:: YOUR ASSIGNMENT ::
Could you say how many lines in the records include "theorem"? Please give the number by itself.

Stored data
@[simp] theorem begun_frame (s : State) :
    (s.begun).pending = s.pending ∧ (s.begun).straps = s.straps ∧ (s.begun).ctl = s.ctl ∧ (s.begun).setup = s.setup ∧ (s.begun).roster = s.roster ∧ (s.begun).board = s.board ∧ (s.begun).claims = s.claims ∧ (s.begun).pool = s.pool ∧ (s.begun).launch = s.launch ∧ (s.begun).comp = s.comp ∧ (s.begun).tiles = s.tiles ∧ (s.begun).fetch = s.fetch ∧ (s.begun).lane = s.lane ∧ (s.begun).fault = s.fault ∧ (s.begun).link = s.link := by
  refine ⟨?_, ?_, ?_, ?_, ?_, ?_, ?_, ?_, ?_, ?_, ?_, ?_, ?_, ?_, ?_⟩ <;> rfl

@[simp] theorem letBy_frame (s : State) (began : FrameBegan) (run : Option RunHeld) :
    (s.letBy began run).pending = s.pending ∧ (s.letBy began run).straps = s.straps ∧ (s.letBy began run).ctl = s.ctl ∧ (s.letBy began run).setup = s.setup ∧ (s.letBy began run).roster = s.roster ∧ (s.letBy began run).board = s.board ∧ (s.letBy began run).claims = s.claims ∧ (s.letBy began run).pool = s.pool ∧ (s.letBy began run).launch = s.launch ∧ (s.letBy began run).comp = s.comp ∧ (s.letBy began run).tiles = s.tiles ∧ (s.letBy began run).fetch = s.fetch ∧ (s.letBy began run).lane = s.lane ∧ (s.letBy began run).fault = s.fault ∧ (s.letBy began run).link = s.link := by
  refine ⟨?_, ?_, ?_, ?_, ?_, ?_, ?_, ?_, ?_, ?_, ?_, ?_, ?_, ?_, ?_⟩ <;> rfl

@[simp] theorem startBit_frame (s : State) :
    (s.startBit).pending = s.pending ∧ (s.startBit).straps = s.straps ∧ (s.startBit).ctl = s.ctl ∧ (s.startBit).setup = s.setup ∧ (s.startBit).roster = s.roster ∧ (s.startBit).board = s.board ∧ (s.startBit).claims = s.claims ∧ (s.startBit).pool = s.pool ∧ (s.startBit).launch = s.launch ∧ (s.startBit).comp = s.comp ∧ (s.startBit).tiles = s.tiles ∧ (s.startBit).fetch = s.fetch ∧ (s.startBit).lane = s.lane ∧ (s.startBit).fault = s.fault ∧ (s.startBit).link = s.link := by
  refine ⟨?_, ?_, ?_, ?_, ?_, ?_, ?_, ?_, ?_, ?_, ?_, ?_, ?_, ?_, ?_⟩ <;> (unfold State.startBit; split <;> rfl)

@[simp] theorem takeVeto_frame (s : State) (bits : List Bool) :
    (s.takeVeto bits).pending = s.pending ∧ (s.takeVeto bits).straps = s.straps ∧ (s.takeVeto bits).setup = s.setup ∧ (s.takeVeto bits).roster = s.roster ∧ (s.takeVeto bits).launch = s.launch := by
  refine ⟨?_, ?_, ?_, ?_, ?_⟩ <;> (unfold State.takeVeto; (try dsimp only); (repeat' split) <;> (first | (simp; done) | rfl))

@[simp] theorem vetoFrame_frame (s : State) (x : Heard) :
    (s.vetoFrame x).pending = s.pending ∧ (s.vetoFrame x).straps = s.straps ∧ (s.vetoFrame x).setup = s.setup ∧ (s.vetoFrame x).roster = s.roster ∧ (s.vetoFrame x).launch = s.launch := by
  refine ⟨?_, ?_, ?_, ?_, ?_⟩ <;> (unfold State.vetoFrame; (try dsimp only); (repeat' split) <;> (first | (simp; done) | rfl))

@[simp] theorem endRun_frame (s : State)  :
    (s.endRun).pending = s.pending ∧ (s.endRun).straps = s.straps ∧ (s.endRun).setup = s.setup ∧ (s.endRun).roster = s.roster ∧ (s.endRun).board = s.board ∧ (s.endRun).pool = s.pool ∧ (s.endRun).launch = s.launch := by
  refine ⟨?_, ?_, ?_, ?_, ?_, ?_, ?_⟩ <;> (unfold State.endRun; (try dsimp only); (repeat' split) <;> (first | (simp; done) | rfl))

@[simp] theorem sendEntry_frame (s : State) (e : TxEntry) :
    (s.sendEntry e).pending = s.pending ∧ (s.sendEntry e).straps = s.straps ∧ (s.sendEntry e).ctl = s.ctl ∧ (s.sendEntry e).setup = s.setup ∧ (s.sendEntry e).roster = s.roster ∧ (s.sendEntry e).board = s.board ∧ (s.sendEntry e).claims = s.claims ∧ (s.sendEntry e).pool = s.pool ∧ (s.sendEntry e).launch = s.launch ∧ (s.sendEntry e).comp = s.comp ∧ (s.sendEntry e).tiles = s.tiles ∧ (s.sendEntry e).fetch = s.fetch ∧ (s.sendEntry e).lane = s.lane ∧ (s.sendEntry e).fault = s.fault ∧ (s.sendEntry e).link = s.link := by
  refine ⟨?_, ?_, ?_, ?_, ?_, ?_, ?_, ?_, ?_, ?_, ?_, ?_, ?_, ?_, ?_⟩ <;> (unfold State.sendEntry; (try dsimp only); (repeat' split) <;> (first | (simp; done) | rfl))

:: EXERCISE ANSWER ::
7